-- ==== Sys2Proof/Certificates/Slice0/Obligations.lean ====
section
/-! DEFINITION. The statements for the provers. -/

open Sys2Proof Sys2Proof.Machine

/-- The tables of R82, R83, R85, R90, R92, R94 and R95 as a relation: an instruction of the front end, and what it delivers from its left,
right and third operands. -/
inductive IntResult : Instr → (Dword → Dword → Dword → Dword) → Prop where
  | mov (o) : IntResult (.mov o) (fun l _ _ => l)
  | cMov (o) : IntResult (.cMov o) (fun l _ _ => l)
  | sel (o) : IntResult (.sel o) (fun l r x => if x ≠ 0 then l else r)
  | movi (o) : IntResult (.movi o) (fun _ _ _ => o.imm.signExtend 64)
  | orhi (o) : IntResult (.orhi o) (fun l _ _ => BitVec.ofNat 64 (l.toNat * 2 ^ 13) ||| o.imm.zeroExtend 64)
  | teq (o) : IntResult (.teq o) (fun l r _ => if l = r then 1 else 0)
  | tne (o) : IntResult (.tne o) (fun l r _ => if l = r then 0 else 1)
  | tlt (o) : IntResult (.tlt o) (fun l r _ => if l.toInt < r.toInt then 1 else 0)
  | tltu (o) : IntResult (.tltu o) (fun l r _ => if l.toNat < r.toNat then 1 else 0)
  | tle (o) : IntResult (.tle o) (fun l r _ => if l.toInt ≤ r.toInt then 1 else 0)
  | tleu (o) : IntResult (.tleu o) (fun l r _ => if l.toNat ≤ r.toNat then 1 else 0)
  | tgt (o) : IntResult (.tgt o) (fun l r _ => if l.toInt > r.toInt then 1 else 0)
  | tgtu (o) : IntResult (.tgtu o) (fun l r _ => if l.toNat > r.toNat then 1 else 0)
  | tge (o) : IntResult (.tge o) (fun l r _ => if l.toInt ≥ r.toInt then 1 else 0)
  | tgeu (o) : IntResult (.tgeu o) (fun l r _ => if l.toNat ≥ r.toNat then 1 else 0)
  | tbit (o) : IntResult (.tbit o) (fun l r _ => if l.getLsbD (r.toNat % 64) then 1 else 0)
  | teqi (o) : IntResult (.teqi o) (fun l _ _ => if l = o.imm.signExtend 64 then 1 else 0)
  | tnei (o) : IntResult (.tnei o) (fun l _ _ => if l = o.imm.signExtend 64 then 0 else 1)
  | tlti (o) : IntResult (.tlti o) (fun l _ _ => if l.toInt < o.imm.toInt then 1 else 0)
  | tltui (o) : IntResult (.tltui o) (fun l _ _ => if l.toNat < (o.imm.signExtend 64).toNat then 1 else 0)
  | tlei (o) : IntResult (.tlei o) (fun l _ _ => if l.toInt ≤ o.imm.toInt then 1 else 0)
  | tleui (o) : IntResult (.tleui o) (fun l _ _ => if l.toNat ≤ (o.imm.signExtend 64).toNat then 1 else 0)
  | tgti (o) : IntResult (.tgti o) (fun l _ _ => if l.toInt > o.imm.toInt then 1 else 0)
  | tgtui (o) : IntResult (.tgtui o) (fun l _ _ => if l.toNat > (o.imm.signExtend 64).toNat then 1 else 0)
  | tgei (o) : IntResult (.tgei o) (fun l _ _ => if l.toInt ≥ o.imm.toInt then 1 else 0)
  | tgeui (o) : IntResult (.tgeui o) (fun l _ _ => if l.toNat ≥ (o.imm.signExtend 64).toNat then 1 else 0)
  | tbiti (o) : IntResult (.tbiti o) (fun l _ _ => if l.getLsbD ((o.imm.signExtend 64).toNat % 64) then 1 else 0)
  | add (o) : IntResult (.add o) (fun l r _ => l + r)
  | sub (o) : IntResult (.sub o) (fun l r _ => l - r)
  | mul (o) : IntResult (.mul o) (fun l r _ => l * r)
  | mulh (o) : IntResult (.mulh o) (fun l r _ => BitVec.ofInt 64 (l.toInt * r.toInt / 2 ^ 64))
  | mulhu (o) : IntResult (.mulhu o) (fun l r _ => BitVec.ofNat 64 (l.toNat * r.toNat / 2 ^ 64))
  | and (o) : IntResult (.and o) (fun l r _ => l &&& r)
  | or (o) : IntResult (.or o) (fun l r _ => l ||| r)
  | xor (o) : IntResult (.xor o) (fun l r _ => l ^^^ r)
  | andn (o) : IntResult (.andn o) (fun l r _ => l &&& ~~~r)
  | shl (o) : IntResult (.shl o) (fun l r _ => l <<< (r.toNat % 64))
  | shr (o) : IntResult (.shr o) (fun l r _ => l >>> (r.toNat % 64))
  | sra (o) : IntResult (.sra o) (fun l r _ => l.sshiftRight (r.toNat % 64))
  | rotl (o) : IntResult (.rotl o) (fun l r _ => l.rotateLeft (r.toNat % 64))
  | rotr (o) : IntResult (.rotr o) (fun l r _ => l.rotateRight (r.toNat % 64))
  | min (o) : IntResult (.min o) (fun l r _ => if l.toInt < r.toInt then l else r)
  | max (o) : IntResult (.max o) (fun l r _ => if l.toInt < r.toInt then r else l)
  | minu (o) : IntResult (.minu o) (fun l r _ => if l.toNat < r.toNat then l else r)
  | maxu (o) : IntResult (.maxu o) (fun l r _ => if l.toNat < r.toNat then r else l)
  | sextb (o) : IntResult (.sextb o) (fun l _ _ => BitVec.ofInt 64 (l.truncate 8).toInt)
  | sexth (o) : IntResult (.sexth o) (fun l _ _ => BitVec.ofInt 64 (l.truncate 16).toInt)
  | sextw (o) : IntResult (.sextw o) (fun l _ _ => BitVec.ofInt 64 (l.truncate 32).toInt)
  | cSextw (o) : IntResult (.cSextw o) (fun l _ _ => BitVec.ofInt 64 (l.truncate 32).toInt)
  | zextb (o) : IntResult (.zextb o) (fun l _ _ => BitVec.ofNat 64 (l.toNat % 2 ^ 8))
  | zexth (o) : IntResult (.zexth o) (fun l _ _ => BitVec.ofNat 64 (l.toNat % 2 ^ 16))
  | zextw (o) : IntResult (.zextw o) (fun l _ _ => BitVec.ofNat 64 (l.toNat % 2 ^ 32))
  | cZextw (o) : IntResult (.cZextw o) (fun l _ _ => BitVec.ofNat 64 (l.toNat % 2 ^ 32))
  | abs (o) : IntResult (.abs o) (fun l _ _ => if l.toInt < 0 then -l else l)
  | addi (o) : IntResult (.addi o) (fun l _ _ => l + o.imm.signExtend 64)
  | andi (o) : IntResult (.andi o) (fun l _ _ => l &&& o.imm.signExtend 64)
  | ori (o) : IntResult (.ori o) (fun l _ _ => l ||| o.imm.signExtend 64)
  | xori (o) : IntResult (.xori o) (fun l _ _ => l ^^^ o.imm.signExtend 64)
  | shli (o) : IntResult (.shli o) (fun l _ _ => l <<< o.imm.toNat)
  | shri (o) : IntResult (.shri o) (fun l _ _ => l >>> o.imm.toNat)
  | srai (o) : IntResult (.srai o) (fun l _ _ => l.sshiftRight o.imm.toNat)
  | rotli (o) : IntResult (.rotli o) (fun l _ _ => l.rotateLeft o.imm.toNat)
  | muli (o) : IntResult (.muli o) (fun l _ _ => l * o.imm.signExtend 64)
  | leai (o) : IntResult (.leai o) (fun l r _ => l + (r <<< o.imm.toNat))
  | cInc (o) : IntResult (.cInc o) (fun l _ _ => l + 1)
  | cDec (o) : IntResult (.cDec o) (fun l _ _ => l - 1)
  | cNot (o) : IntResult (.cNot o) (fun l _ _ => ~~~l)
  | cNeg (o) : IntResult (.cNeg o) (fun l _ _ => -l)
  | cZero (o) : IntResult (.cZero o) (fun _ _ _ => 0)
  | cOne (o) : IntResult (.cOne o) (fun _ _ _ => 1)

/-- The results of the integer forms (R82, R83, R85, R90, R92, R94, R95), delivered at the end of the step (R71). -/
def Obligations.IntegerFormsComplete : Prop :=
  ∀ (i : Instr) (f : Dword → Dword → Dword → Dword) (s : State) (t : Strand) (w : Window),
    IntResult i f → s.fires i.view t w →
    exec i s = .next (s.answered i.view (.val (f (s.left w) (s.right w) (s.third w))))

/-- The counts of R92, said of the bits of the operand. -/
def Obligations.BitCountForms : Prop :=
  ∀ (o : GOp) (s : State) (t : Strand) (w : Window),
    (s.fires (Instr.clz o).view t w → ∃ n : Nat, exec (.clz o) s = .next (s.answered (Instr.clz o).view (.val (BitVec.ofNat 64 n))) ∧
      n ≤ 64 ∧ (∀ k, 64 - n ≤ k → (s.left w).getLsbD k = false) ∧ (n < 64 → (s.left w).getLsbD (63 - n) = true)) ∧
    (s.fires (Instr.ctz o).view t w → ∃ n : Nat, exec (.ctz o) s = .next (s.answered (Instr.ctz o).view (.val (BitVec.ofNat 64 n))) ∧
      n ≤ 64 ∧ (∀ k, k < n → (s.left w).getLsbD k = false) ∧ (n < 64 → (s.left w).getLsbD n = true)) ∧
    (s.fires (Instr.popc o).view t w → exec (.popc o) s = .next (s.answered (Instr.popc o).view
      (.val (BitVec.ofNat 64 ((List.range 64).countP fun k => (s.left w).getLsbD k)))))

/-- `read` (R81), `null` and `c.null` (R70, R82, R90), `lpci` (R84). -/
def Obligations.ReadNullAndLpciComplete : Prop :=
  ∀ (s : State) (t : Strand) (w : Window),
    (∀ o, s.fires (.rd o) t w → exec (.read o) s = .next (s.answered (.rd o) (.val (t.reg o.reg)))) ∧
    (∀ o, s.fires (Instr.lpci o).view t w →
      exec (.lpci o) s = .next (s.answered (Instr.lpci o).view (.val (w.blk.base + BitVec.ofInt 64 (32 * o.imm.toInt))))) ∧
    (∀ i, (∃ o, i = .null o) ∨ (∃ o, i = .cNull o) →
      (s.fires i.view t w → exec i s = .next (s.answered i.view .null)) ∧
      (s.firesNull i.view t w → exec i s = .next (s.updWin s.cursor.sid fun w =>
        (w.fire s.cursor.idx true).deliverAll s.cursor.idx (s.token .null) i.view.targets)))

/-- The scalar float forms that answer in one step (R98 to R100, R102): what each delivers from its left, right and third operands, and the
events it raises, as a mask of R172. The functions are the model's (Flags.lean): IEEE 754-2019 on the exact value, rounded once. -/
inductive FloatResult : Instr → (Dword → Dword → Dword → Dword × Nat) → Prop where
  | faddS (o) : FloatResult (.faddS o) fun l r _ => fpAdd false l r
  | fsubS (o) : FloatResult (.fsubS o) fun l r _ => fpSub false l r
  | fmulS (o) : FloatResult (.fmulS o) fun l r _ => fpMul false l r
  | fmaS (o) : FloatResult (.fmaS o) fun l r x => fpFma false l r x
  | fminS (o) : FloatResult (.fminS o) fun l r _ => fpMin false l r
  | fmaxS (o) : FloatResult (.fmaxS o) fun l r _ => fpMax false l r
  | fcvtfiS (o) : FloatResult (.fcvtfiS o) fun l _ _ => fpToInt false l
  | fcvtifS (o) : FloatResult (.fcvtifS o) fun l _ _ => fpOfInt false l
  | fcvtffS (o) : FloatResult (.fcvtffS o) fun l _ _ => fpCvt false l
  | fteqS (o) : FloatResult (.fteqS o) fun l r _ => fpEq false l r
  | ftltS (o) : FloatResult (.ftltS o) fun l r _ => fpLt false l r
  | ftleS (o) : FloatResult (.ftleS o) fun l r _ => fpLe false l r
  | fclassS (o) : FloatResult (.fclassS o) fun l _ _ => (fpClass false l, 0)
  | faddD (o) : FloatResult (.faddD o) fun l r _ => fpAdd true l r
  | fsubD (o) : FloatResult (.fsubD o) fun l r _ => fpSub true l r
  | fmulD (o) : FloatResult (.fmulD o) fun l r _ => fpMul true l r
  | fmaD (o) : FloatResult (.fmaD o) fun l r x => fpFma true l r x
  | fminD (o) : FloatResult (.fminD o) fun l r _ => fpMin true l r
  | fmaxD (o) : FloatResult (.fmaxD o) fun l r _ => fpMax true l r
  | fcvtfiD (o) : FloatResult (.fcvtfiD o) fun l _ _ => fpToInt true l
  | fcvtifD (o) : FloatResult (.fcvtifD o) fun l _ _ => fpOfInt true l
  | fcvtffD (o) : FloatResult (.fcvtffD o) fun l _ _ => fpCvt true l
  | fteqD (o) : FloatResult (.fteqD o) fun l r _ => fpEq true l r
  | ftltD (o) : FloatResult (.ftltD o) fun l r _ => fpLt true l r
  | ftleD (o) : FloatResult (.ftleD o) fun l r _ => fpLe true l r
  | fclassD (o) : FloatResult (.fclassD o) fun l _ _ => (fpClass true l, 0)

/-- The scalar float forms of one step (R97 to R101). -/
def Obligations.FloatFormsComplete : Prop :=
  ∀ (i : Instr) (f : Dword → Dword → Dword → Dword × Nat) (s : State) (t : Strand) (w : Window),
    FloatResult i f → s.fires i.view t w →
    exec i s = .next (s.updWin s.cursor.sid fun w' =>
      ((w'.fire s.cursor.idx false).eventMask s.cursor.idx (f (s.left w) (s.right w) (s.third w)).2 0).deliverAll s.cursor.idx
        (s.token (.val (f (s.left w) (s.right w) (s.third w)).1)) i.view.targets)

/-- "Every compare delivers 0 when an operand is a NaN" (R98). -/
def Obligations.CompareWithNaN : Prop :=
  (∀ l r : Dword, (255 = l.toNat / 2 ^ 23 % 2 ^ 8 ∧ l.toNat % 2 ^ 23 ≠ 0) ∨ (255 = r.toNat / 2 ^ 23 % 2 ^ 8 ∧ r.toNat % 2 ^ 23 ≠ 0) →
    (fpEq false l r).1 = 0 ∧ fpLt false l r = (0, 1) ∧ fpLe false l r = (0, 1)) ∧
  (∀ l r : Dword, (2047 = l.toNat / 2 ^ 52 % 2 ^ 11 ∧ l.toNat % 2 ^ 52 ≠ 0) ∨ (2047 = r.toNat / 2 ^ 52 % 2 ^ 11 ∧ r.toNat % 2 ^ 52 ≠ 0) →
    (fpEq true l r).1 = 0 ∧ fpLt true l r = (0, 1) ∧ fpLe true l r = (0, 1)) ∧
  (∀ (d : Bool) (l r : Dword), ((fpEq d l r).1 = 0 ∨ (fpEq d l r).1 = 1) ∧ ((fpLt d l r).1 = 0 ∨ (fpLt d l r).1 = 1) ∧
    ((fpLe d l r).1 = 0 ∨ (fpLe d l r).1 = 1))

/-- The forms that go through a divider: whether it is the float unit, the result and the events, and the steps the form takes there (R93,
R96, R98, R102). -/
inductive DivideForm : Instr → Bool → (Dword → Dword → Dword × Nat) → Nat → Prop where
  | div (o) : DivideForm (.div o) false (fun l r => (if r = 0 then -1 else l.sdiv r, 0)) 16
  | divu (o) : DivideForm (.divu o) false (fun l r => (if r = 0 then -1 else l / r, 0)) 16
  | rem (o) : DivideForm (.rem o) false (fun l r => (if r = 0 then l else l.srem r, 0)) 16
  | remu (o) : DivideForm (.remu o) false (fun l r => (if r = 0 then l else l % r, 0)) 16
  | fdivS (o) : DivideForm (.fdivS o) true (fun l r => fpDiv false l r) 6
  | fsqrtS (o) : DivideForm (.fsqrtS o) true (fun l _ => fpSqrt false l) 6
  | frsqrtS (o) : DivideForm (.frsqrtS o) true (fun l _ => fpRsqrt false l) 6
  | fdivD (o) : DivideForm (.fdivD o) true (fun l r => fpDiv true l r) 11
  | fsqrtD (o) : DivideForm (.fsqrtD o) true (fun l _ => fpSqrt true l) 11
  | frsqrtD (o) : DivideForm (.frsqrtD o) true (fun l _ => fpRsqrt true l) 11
_ _ _
What are the lines, exactly as written above, from the line with "(r.toNat % 64) then 1 else 0)" to the line with "< (o.imm.signExtend 64).toNat then 1 else 0)", both included? Output only those.

Task solution:
  | tbit (o) : IntResult (.tbit o) (fun l r _ => if l.getLsbD (r.toNat % 64) then 1 else 0)
  | teqi (o) : IntResult (.teqi o) (fun l _ _ => if l = o.imm.signExtend 64 then 1 else 0)
  | tnei (o) : IntResult (.tnei o) (fun l _ _ => if l = o.imm.signExtend 64 then 0 else 1)
  | tlti (o) : IntResult (.tlti o) (fun l _ _ => if l.toInt < o.imm.toInt then 1 else 0)
  | tltui (o) : IntResult (.tltui o) (fun l _ _ => if l.toNat < (o.imm.signExtend 64).toNat then 1 else 0)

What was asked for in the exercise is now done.